That was pretty much my exact logic when I was putting everything together. It was a big difference in dual-7970 temperatures having an exhaust up top. Using it as an intake only gives you one exhaust, so it seems like heat would build up anyways. I also use a Corsair H80i in the back so that the CPU's hot air is handled on its own. Everything runs a lot cooler than I expected!


----------



## t77snapshot (Mar 4, 2013)

Pandora's Box said:


> So I have this case coming in on Tuesday (hopefully). Been thinking about the best way to setup the fans. I ordered 2 140mm Noctua fans to replace the front 120mm



Note:

Don't forget that CM intended the (optional) _140mm_ fans to be installed on the inside _only_. If you want to mount them on the outside? you may have to trim sections of the plastic front panel in order for it to fit properly.

example


----------



## douglatins (Mar 16, 2013)

It fits only 2 HDD????? OMFG FAIL


----------



## tastegw (Mar 17, 2013)

douglatins said:


> It fits only 2 HDD????? OMFG FAIL



How many do you need?

At all, how does the added orange look on this board?


----------



## Boneface (Apr 1, 2013)

Not sure if im going to add any lighting yet! But heres the new case also having problems with TPU capture so had to post another way lol


----------



## t77snapshot (Apr 1, 2013)

Boneface said:


> Not sure if im going to add any lighting yet! But heres the new case also having problems with TPU capture so had to post another way lol



Nicely done! Welcome to the club _Boneface_


----------



## EarthDog (Apr 1, 2013)

douglatins said:


> It fits only 2 HDD????? OMFG FAIL


It fits 4... 2 2.5" internally and 2 3.5" in the slots on the front.


----------



## t77snapshot (Apr 2, 2013)

douglatins said:


> It fits only 2 HDD????? OMFG FAIL



Yeah, don't forget that the XB is marketed more towards those who use tech benches instead of full towers. Have ever seen a bench that holds more the 2-3 drives on average? no.


----------



## Scott66 (Apr 4, 2013)

*Just put a build together with the HAF XB with Kraken*

Hi Everyone
I put a system together with a Kraken X60 280mm water cooler in a push pull configuration. Had to dremmel away some of the plastic along the inside of the front panel to get the 2 140 fans to fit.  I swapped the fans with Be Quiet silent wings. Also put a 120 mm at the back to keep airflow moving.

System went together with a few hiccups as the  silicone fan mounts would not work originally.  Fortunately with NZXT's screws I was able to get everything attached.

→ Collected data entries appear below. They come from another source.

-- ==== Sys2Proof/Machine/Keys.lean ====
section
/-! DEFINITION. The Key Table: window evaluation, LOAD KEY, REVOKE KEY, PURGE KEY, KEY STATUS (chapter 3). -/

namespace Sys2Proof.Machine

/-! ## Window evaluation (R56 to R58) -/

/-- A key moved to a state at site time T: one that enters EXPIRED records it (R58). -/
def Key.moved (k : Key) (state : KeyState) (t : Nat) : Key :=
  { k with state := state, expiredAt := if state = .expired then some t else k.expiredAt }

/-- One slot's share of an evaluation: a key that moves sends KEY STATE with cause WINDOW, and one that enters EXPIRED sends
the lanes an expiry notice, which reaches nobody while they are not at work (R57, R58, R60). The lanes act on it before the next
slot's KEY STATE: DESIGN CHOICE, log 29. -/
def evaluateSlot (slot : Nat) (s : State) : State :=
  match s.key slot with
  | none => s
  | some k =>
    let state := k.judged s.clock.now s.clock.u
    if state = k.state then s
    else
      let s1 := s.setKey slot (k.moved state s.clock.now)
      let s2 := s1.raise (.keyState slot (some k.state) (some state) .window)
      if state = .expired ∧ s2.running = true then expiryNotice slot s2 else s2

/-- A window evaluation of all slots in ascending order, gated by the time state (R56, R58). -/
def evaluate (s : State) : State :=
  if s.clock.usable then (s.keys.map Prod.fst).foldl (fun s slot => evaluateSlot slot s) s else s

/-! ## LOAD KEY (R53, R54) -/

/-- The fields of a LOAD KEY, as numbers. -/
structure LoadFields where
  slot : Nat
  label : Label
  nb : Nat
  na : Nat
  a : Nat
  c : Nat
  screens : ScreenMap
  unsealed : Option Material
deriving DecidableEq, Repr

/-- An occupied slot carries the label (R49). -/
def labelInUse (label : Label) (s : State) : Bool := s.keys.any (fun e => e.2.label == label)

/-- The window and its allowance have assuredly passed, as far as the time state lets it be judged (R53, check 8). -/
def windowPassed (f : LoadFields) (c : Clock) : Bool := c.usable && decide (f.na + f.a + c.u ≤ c.now)

/-- The eight checks of a LOAD KEY in order: the first that fails, or the unsealed material (R53). -/
def loadChecks (f : LoadFields) (s : State) : Except Answer Material :=
  if !slotInRange f.slot then .error .badField
  else if (s.key f.slot).isSome then .error .slotOccupied
  else if labelInUse f.label s then .error .duplicateLabel
  else if f.na ≤ f.nb then .error .windowInvalid
  else if 7200 < f.a ∨ f.c = 0 then .error .badField
  else if screensTaken s.supply.fitted f.screens = 0#16 then .error .badField
  else
    match f.unsealed with
    | none => .error .sealFailed
    | some material => if windowPassed f s.clock then .error .windowPassed else .ok material

/-- The record a LOAD KEY writes, before its evaluation (R54). -/
def loadedKey (f : LoadFields) (material : Material) (fitted : Nat) : Key :=
  { state := .waiting, label := f.label, material := material, nb := f.nb, na := f.na, a := f.a,
    screens := screensTaken fitted f.screens, c := limitTaken f.c, openings := 0, mark := false, expiredAt := none,
    revokedAt := none }

/-- The record as the evaluation of its one slot leaves it, gated by the time state (R54). -/
def loadedAndJudged (f : LoadFields) (material : Material) (s : State) : Key :=
  let k := loadedKey f material s.supply.fitted
  if s.clock.usable then k.moved (k.judged s.clock.now s.clock.u) s.clock.now else k

/-- LOAD KEY (R53, R54): one KEY STATE event, from EMPTY to the state reached, with cause LOADED. -/
def loadKey (f : LoadFields) (kind : Byte) (s : State) : State × Reply :=
  match loadChecks f s with
  | .error refusal => (s, .plain kind refusal)
  | .ok material =>
    let k := loadedAndJudged f material s
    let s1 := s.setKey f.slot k
    (s1.raise (.keyState f.slot none (some k.state) .loaded), .loadKey f.slot k.screens k.c k.state)

/-! ## REVOKE KEY, PURGE KEY, KEY STATUS (R62, R65, R70) -/

/-- REVOKE KEY (R62, R63). KEY STATE goes out before the lanes act on the revocation notice: DESIGN CHOICE, log 29. -/
def revokeKey (slot : Nat) (kind : Byte) (s : State) : State × Reply :=
  if !slotInRange slot then (s, .plain kind .badField)
  else
    match s.key slot with
    | none => (s, .plain kind .slotEmpty)
    | some k =>
      if k.state = .expired ∨ k.state = .revoked then (s, .plain kind .wrongState)
      else
        let s1 := s.setKey slot { k with state := .revoked, revokedAt := s.clock.t }
        let s2 := s1.raise (.keyState slot (some k.state) (some .revoked) .revoked)
        (revocationNotice slot s2, .revokeKey k.state s.clock.t)

/-- PURGE KEY (R65). -/
def purgeKey (slot : Nat) (kind : Byte) (s : State) : State × Reply :=
  if !slotInRange slot then (s, .plain kind .badField)
  else
    match s.key slot with
    | none => (s, .plain kind .slotEmpty)
    | some k =>
      if 0 < s.holderCount slot then (s, .purgeHeld (s.holderMap slot))
      else
        let s1 := { s with keys := removeKey slot s.keys }
        (s1.raise (.keyState slot (some k.state) none .purged), .purgeKey k.state k.openings)

/-- A key as KEY STATUS reports it: never its material (R50, R70). -/
def keyReport (slot : Nat) (k : Key) (s : State) : KeyReport :=
  { state := k.state, label := k.label, nb := k.nb, na := k.na, a := k.a, screens := k.screens, c := k.c,
    openings := k.openings, mark := k.mark, expiredAt := k.expiredAt, revokedAt := k.revokedAt, holders := s.holderMap slot }

/-- KEY STATUS (R70). -/
def keyStatus (slot : Nat) (kind : Byte) (s : State) : State × Reply :=
  if !slotInRange slot then (s, .plain kind .badField)
  else (s, .keyStatus slot ((s.key slot).map (fun k => keyReport slot k s)))

end Sys2Proof.Machine
end

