/-- The port part, thirty bytes (10.3). -/
def PortPart.bytes (p : PortPart) : List Byte :=
  let (count, spacing, identity) : Nat × Nat × Identity := match p.state with
    | .unbound => (0, 0, 0)
    | .candidate identity count spacing => (count, spacing, identity)
    | .bound identity => (0, 0, identity)
  beBytes 1 (bitsByte [p.fitted, p.lock, p.degraded, p.entry.identity.isNone]) ++ beBytes 1 p.state.code ++ beBytes 1 count
    ++ beBytes 1 spacing ++ beBytes 8 identity.toNat ++ beBytes 8 (p.entry.identity.getD 0).toNat
    ++ beBytes 1 p.entry.role.code ++ beBytes 1 p.entry.classes ++ beBytes 2 p.windowSum ++ beBytes 1 p.dtInForce
    ++ beBytes 2 p.softErrors ++ beBytes 2 p.noticesLost ++ beBytes 1 p.waiting

/-- The lane flags of LANE STATUS, the first named in bit 0 (10.3; log 28). -/
def LaneReport.flags (l : LaneReport) : Nat :=
  bitsByte [l.pending.isSome, l.pending.any (fun p => p.tie), l.screenHold, l.siteHold, l.siteLevel, l.clearRequired, l.mark]

/-- The body of a LANE STATUS reply after its outcome, section by section (10.3). -/
def LaneReport.bytes (l : LaneReport) : List Byte :=
  beBytes 1 l.state.code ++ beBytes 1 l.flags
    ++ (beBytes 1 l.wt ++ beBytes 2 l.l ++ beBytes 1 l.dt ++ beBytes 2 l.shows ++ beBytes 2 l.timeouts)
    ++ (beBytes 1 l.outstanding.length ++ padTo 20 (l.outstanding.flatMap Entry.bytes))
    ++ (if l.state.running then l.reelBytes else [])
    ++ (if l.state = .offline ∨ l.state = .clearing ∨ l.state = .quarantine then l.holdingBytes else [])
    ++ l.port.bytes

/-- The items of STATUS SUMMARY in the order of R176. -/
def StatusReport.bytes (r : StatusReport) : List Byte :=
  kindBytes r.sticky ++ kindBytes r.mask ++ beBytes 1 r.time.code ++ mapBytes r.quarantined ++ mapBytes r.degraded
    ++ markedBytes r.markedKeys ++ mapBytes r.markedLanes ++ beBytes 2 r.softErrors ++ beBytes 2 r.noticesLost
    ++ beBytes 1 r.lamp.code

/-! ## Replies (R171, R187, 10.3) -/

/-- The kind of the request a reply answers (R187). -/
def Reply.requestKind : Reply → Byte
  | .plain kind _ => kind
  | .portRefusal kind _ _ => kind
  | .laneRefused kind _ _ _ => kind
  | .announce .. => 0x01
  | .queueReel .. => 0x02
  | .stopShow .. => 0x03
  | .holdShow .. => 0x04
  | .resumeShow .. => 0x05
  | .erased .. => 0x06
  | .erasedAll .. => 0x07
  | .laneStatus .. => 0x08
  | .clockStatus .. => 0x09
  | .loadKey .. => 0x10
  | .revokeKey .. => 0x11
  | .purgeHeld .. => 0x12
  | .purgeKey .. => 0x12
  | .keyStatus .. => 0x13
  | .setPort .. => 0x14
  | .setPortRefused .. => 0x14
  | .setClockParameters .. => 0x16
  | .setLaneParameters .. => 0x17
  | .seedTime .. => 0x18
  | .reframe .. => 0x19
  | .restoreLane .. => 0x1A
  | .voidHoldings .. => 0x1B
  | .statusSummary .. => 0x1C
  | .clearSticky .. => 0x1D
  | .setEventMask .. => 0x1E

/-- The outcome of a reply, its body's first byte (R171, 10.3). -/
def Reply.outcome : Reply → Answer
  | .plain _ a => a
  | .portRefusal _ a _ => a
  | .laneRefused _ a _ _ => a
  | .queueReel a _ _ _ _ => a
  | .stopShow a _ => a
  | .erased a _ _ _ => a
  | .erasedAll a _ _ => a
  | .setPortRefused a _ _ => a
  | .purgeHeld _ => .held
  | .announce .. | .holdShow .. | .resumeShow .. | .laneStatus .. | .clockStatus .. | .loadKey .. | .revokeKey ..
  | .purgeKey .. | .keyStatus .. | .setPort .. | .setClockParameters .. | .setLaneParameters .. | .seedTime .. | .reframe ..
  | .restoreLane .. | .voidHoldings .. | .statusSummary .. | .clearSticky .. | .setEventMask .. => .accepted

/-- The items of a reply after its outcome byte: those its owner's rule gives, in that rule's order (10.3; log 28). -/
def Reply.items : Reply → List Byte
  | .plain _ _ => []
  | .portRefusal _ _ view => match view with
    | none => []
    | some v => v.bytes
  | .announce view => view.bytes
  | .queueReel _ lane serial replacedTag report =>
    beBytes 1 lane.code ++ beBytes 2 serial ++ beBytes 2 replacedTag.toNat ++ reportBytes report
  | .stopShow _ lane => beBytes 1 lane.code
  | .holdShow screen site timer lane => flagBytes screen ++ flagBytes site ++ optNum 2 timer ++ beBytes 1 lane.code
  | .resumeShow outcome lane t u => beBytes 1 outcome.code ++ beBytes 1 lane.code ++ optNum 4 t ++ optNum 2 u
  | .erased _ matched lane holdings =>
    (match matched with
      | none => []
      | some m => beBytes 1 m.code) ++ beBytes 1 lane.code ++ numberSet holdings
  | .erasedAll _ lane released => beBytes 1 lane.code ++ (match released with
      | none => []
      | some slots => numberSet slots)
  | .laneStatus report => report.bytes
  | .clockStatus report => report.bytes
  | .loadKey slot screens c state =>
    beBytes 2 slot ++ mapBytes screens ++ beBytes 1 c ++ beBytes 1 (keyStateCode (some state))
  | .revokeKey before revokedAt => beBytes 1 (keyStateCode (some before)) ++ optNum 4 revokedAt
  | .purgeHeld holders => mapBytes holders
  | .purgeKey before openings => beBytes 1 (keyStateCode (some before)) ++ beBytes 2 openings
  | .keyStatus slot report => beBytes 2 slot ++ (match report with
      | none => beBytes 1 (keyStateCode none)
      | some k => k.bytes)
  | .setPort entry view => entry.bytes ++ view.bytes
  | .setPortRefused _ view lane => view.bytes ++ beBytes 1 lane.code
  | .setClockParameters params time => params.bytes ++ beBytes 1 time.code
  | .setLaneParameters taken => taken.flatMap (fun v => beBytes 1 v.1 ++ beBytes 2 v.2.1 ++ beBytes 1 v.2.2)
  | .seedTime s time => beBytes 2 s ++ beBytes 1 time.code
  | .reframe state => beBytes 1 state.code
  | .restoreLane holdings countdown => numberSet holdings ++ beBytes 1 countdown
  | .laneRefused _ _ lane view => beBytes 1 lane.code ++ view.bytes
  | .voidHoldings slots serials => numberSet slots ++ numberSet serials
  | .statusSummary report => report.bytes
  | .clearSticky sticky keys lanes => kindBytes sticky ++ markedBytes keys ++ mapBytes lanes
  | .setEventMask mask => kindBytes mask

/-- The body of a reply: its outcome byte, then its items (10.3). -/
def Reply.body (r : Reply) : List Byte := beBytes 1 r.outcome.code ++ r.items

/-! ## Notices (R187, 10.3) -/

/-- The subject of an event (R174). -/
def Event.subject : Event → Option Nat
  | .keyState slot _ _ _ => some slot
  | .oversubscribed slot _ _ _ => some slot
  | .laneQuarantined lane _ _ _ => some lane.val
  | .laneCleared lane _ _ => some lane.val
  | .portBound port _ _ => some port.val
  | .portUnbound port _ _ => some port.val
  | .portDegraded port _ _ => some port.val
  | .portRecovered port _ _ => some port.val
  | .noticeLost port _ => some port.val
  | .timeState .. | .timeStep .. | .referenceFailed .. | .referenceRestored .. | .referenceRegressed .. | .alignmentChanged ..
  | .broadcastChanged .. | .backupLost => none

/-- The detail of an event, in the order of R174 (10.3). -/
def Event.detail : Event → List Byte
  | .timeState before after cause => beBytes 1 before.code ++ beBytes 1 after.code ++ beBytes 1 cause.code
  | .timeStep delta excess => deltaBytes delta ++ flagBytes excess
  | .referenceFailed framer => beBytes 1 framer.code
  | .referenceRestored position => beBytes 1 position
  | .referenceRegressed w f => beBytes 4 w ++ beBytes 4 f
  | .alignmentChanged before after => beBytes 1 before ++ beBytes 1 after
  | .broadcastChanged bytes => bytes
  | .keyState _ before after cause => beBytes 1 (keyStateCode before) ++ beBytes 1 (keyStateCode after) ++ beBytes 1 cause.code
  | .oversubscribed _ lane holders c => beBytes 1 lane.val ++ mapBytes holders ++ beBytes 1 c
  | .laneQuarantined _ cause holdings serials => beBytes 1 cause.code ++ numberSet holdings ++ numberSet serials
  | .laneCleared _ slots dropped => numberSet slots ++ beBytes 1 dropped
  | .portBound _ identity role => beBytes 8 identity.toNat ++ beBytes 1 role.code
  | .portUnbound _ cause identity => beBytes 1 cause.code ++ beBytes 8 identity.toNat
  | .portDegraded _ sum dt => beBytes 2 sum ++ beBytes 1 dt
  | .portRecovered _ sum dt => beBytes 2 sum ++ beBytes 1 dt
  | .noticeLost _ kind => [kind]
  | .backupLost => []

I will post some pictures but with everything black some of the detail will be hard to see.  But have a fairly quiet system that I love and when the Haswell components start coming, this will become a serious machine.  

I did notice a detailed article on the Green Machine in CPU magazine.  I loved seeing the progress of that build  in this thread.  All the other systems here show some serious affection for this chassis.


----------



## Scott66 (Apr 4, 2013)

asdasd said:


> First, apologize for my English,
> 
> You can install a 280 mm radiator in the front of the case HAF??
> Please only serious answers.



Yes you can. If you replace the front fans you will need to cut out some plastic to make them fit but you will have 11.5 inches for video card. I did mine with fans in the front and back of my Kraken x60 and have about 10.75 inches of room for the graphics card.


----------



## Athlon2K15 (Apr 4, 2013)

EarthDog said:


> It fits 4... 2 2.5" internally and 2 3.5" in the slots on the front.



Actually you can fit four 2.5" internally and two 3.5" in the front bays for a total of six


----------



## Jub (Apr 4, 2013)

*What?*

Well i posted a reply but the internet seems to have swallowed it, so here goes again.
Despite the stupid lack of 3.5" drive slots i`ve decided i`m going to get this case. Yeah, it is stupid in an ATX case and especially so with a gaming oriented mobo that has 10 sata slots, like i have! I`m going to buy the case and remove the idiotic 2.5" cage and fit some 3.5" cages to make it usable. Ssd`s you say? Yup, i already have 3 of those too.
Nice builds btw! Loving the look of this case.
Now back to figuring out where i`m going to put that 6TB+! hmmm


----------



## t77snapshot (Apr 4, 2013)

Jub said:


> Well i posted a reply but the internet seems to have swallowed it, so here goes again.
> Despite the stupid lack of 3.5" drive slots i`ve decided i`m going to get this case. Yeah, it is stupid in an ATX case and especially so with a gaming oriented mobo that has 10 sata slots, like i have! I`m going to buy the case and remove the idiotic 2.5" cage and fit some 3.5" cages to make it usable. Ssd`s you say? Yup, i already have 3 of those too.
> Nice builds btw! Loving the look of this case.
> Now back to figuring out where i`m going to put that 6TB+! hmmm




Hello Jub, welcome to TPU's Cooler Master Haf XB Club! 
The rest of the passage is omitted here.